* **Extracted entries**
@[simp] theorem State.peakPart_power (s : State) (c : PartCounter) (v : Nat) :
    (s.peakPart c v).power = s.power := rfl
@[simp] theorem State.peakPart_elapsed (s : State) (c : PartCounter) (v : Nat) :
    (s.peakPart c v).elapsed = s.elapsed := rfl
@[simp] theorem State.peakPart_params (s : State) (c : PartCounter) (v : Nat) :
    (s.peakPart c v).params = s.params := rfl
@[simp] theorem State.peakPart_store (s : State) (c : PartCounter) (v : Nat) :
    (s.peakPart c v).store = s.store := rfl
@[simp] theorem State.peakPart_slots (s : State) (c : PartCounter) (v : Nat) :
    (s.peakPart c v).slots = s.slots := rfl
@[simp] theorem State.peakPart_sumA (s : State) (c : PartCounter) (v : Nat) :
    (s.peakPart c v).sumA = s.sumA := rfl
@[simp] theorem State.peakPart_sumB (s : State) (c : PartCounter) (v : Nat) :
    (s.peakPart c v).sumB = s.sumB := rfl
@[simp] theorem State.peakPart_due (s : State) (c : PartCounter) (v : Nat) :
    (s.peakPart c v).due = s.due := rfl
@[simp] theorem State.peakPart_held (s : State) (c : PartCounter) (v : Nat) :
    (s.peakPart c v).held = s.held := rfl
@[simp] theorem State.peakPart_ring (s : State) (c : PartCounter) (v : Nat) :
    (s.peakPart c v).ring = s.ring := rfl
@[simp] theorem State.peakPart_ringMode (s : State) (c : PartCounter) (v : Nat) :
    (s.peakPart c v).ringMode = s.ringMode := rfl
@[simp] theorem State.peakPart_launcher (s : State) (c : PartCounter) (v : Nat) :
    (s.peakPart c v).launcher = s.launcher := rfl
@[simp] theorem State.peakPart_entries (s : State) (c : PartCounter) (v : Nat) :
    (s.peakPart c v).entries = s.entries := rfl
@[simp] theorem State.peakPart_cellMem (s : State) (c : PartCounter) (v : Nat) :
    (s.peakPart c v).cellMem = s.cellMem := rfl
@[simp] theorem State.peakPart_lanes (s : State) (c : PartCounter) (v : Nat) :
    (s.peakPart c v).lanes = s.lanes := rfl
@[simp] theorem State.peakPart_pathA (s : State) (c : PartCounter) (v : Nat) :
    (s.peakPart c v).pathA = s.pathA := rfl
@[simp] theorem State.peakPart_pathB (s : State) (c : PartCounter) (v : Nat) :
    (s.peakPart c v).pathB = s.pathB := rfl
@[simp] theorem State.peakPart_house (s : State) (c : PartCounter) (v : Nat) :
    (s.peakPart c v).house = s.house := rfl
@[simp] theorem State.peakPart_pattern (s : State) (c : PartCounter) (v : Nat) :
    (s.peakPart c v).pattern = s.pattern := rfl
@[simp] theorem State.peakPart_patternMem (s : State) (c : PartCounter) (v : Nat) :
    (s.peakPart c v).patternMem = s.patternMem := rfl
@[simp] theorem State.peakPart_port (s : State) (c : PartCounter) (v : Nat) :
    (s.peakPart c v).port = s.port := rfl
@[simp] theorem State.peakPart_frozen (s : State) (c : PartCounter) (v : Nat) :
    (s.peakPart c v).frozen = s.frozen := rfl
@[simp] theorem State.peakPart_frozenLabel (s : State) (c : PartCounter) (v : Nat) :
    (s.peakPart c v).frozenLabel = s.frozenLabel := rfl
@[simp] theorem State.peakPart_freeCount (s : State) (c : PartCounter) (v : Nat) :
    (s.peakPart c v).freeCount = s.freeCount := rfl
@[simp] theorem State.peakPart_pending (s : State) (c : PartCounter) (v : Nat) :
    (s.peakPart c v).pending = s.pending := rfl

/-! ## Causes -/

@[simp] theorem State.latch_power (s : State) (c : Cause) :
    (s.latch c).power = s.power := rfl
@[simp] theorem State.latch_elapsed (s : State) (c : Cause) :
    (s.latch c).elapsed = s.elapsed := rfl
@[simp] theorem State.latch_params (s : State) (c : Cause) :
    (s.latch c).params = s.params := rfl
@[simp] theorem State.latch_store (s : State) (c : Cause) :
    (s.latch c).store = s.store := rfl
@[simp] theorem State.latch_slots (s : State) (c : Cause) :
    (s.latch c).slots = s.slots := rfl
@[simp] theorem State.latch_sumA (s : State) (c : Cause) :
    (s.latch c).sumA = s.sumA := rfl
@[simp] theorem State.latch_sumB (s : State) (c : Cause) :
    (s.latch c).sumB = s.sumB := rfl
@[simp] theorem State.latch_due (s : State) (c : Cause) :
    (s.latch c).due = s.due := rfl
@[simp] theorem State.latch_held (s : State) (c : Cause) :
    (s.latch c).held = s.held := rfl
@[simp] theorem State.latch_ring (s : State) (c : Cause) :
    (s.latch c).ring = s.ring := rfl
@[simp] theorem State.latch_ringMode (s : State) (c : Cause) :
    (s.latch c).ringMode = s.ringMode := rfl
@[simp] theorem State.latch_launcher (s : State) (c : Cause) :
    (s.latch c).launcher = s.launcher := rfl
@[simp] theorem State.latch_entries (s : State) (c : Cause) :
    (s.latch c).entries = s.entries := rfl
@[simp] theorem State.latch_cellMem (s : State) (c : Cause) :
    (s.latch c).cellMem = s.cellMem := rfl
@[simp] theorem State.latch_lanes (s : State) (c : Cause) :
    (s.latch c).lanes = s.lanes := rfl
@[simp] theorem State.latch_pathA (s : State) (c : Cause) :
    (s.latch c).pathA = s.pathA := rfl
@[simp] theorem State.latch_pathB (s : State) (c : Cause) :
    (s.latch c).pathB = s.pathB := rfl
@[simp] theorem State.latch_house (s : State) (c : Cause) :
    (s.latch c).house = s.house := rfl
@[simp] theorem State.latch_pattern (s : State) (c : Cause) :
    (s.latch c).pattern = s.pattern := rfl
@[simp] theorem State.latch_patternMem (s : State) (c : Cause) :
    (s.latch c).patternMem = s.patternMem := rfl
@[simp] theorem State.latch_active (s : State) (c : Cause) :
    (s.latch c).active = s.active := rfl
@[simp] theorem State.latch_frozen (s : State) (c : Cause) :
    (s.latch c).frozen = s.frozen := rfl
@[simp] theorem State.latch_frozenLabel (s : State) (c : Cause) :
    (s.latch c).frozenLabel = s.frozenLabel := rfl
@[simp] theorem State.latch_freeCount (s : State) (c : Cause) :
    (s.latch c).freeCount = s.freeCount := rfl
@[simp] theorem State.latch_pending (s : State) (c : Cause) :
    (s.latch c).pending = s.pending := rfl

* **Exercise aim**
An exact copy of the listing above is what is wanted.

* **Completed exercise**
@[simp] theorem State.peakPart_power (s : State) (c : PartCounter) (v : Nat) :
    (s.peakPart c v).power = s.power := rfl
@[simp] theorem State.peakPart_elapsed (s : State) (c : PartCounter) (v : Nat) :
    (s.peakPart c v).elapsed = s.elapsed := rfl
@[simp] theorem State.peakPart_params (s : State) (c : PartCounter) (v : Nat) :
    (s.peakPart c v).params = s.params := rfl
@[simp] theorem State.peakPart_store (s : State) (c : PartCounter) (v : Nat) :
    (s.peakPart c v).store = s.store := rfl
@[simp] theorem State.peakPart_slots (s : State) (c : PartCounter) (v : Nat) :
    (s.peakPart c v).slots = s.slots := rfl
@[simp] theorem State.peakPart_sumA (s : State) (c : PartCounter) (v : Nat) :
    (s.peakPart c v).sumA = s.sumA := rfl
@[simp] theorem State.peakPart_sumB (s : State) (c : PartCounter) (v : Nat) :
    (s.peakPart c v).sumB = s.sumB := rfl
@[simp] theorem State.peakPart_due (s : State) (c : PartCounter) (v : Nat) :
    (s.peakPart c v).due = s.due := rfl
@[simp] theorem State.peakPart_held (s : State) (c : PartCounter) (v : Nat) :
    (s.peakPart c v).held = s.held := rfl
@[simp] theorem State.peakPart_ring (s : State) (c : PartCounter) (v : Nat) :
    (s.peakPart c v).ring = s.ring := rfl
@[simp] theorem State.peakPart_ringMode (s : State) (c : PartCounter) (v : Nat) :
    (s.peakPart c v).ringMode = s.ringMode := rfl
@[simp] theorem State.peakPart_launcher (s : State) (c : PartCounter) (v : Nat) :
    (s.peakPart c v).launcher = s.launcher := rfl
@[simp] theorem State.peakPart_entries (s : State) (c : PartCounter) (v : Nat) :
    (s.peakPart c v).entries = s.entries := rfl
@[simp] theorem State.peakPart_cellMem (s : State) (c : PartCounter) (v : Nat) :
    (s.peakPart c v).cellMem = s.cellMem := rfl
@[simp] theorem State.peakPart_lanes (s : State) (c : PartCounter) (v : Nat) :
    (s.peakPart c v).lanes = s.lanes := rfl
@[simp] theorem State.peakPart_pathA (s : State) (c : PartCounter) (v : Nat) :
    (s.peakPart c v).pathA = s.pathA := rfl
@[simp] theorem State.peakPart_pathB (s : State) (c : PartCounter) (v : Nat) :
    (s.peakPart c v).pathB = s.pathB := rfl
@[simp] theorem State.peakPart_house (s : State) (c : PartCounter) (v : Nat) :
    (s.peakPart c v).house = s.house := rfl
@[simp] theorem State.peakPart_pattern (s : State) (c : PartCounter) (v : Nat) :
    (s.peakPart c v).pattern = s.pattern := rfl
@[simp] theorem State.peakPart_patternMem (s : State) (c : PartCounter) (v : Nat) :
    (s.peakPart c v).patternMem = s.patternMem := rfl
@[simp] theorem State.peakPart_port (s : State) (c : PartCounter) (v : Nat) :
    (s.peakPart c v).port = s.port := rfl
@[simp] theorem State.peakPart_frozen (s : State) (c : PartCounter) (v : Nat) :
    (s.peakPart c v).frozen = s.frozen := rfl
@[simp] theorem State.peakPart_frozenLabel (s : State) (c : PartCounter) (v : Nat) :
    (s.peakPart c v).frozenLabel = s.frozenLabel := rfl
@[simp] theorem State.peakPart_freeCount (s : State) (c : PartCounter) (v : Nat) :
    (s.peakPart c v).freeCount = s.freeCount := rfl
@[simp] theorem State.peakPart_pending (s : State) (c : PartCounter) (v : Nat) :
    (s.peakPart c v).pending = s.pending := rfl

/-! ## Causes -/

@[simp] theorem State.latch_power (s : State) (c : Cause) :
    (s.latch c).power = s.power := rfl
@[simp] theorem State.latch_elapsed (s : State) (c : Cause) :
    (s.latch c).elapsed = s.elapsed := rfl
@[simp] theorem State.latch_params (s : State) (c : Cause) :
    (s.latch c).params = s.params := rfl
@[simp] theorem State.latch_store (s : State) (c : Cause) :
    (s.latch c).store = s.store := rfl
@[simp] theorem State.latch_slots (s : State) (c : Cause) :
    (s.latch c).slots = s.slots := rfl
@[simp] theorem State.latch_sumA (s : State) (c : Cause) :
    (s.latch c).sumA = s.sumA := rfl
@[simp] theorem State.latch_sumB (s : State) (c : Cause) :
    (s.latch c).sumB = s.sumB := rfl
@[simp] theorem State.latch_due (s : State) (c : Cause) :
    (s.latch c).due = s.due := rfl
@[simp] theorem State.latch_held (s : State) (c : Cause) :
    (s.latch c).held = s.held := rfl
@[simp] theorem State.latch_ring (s : State) (c : Cause) :
    (s.latch c).ring = s.ring := rfl
@[simp] theorem State.latch_ringMode (s : State) (c : Cause) :
    (s.latch c).ringMode = s.ringMode := rfl
@[simp] theorem State.latch_launcher (s : State) (c : Cause) :
    (s.latch c).launcher = s.launcher := rfl
@[simp] theorem State.latch_entries (s : State) (c : Cause) :
    (s.latch c).entries = s.entries := rfl
@[simp] theorem State.latch_cellMem (s : State) (c : Cause) :
    (s.latch c).cellMem = s.cellMem := rfl
@[simp] theorem State.latch_lanes (s : State) (c : Cause) :
    (s.latch c).lanes = s.lanes := rfl
@[simp] theorem State.latch_pathA (s : State) (c : Cause) :
    (s.latch c).pathA = s.pathA := rfl
@[simp] theorem State.latch_pathB (s : State) (c : Cause) :
    (s.latch c).pathB = s.pathB := rfl
@[simp] theorem State.latch_house (s : State) (c : Cause) :
    (s.latch c).house = s.house := rfl
@[simp] theorem State.latch_pattern (s : State) (c : Cause) :
    (s.latch c).pattern = s.pattern := rfl
@[simp] theorem State.latch_patternMem (s : State) (c : Cause) :
    (s.latch c).patternMem = s.patternMem := rfl
@[simp] theorem State.latch_active (s : State) (c : Cause) :
    (s.latch c).active = s.active := rfl
@[simp] theorem State.latch_frozen (s : State) (c : Cause) :
    (s.latch c).frozen = s.frozen := rfl
@[simp] theorem State.latch_frozenLabel (s : State) (c : Cause) :
    (s.latch c).frozenLabel = s.frozenLabel := rfl
@[simp] theorem State.latch_freeCount (s : State) (c : Cause) :
    (s.latch c).freeCount = s.freeCount := rfl
@[simp] theorem State.latch_pending (s : State) (c : Cause) :
    (s.latch c).pending = s.pending := rfl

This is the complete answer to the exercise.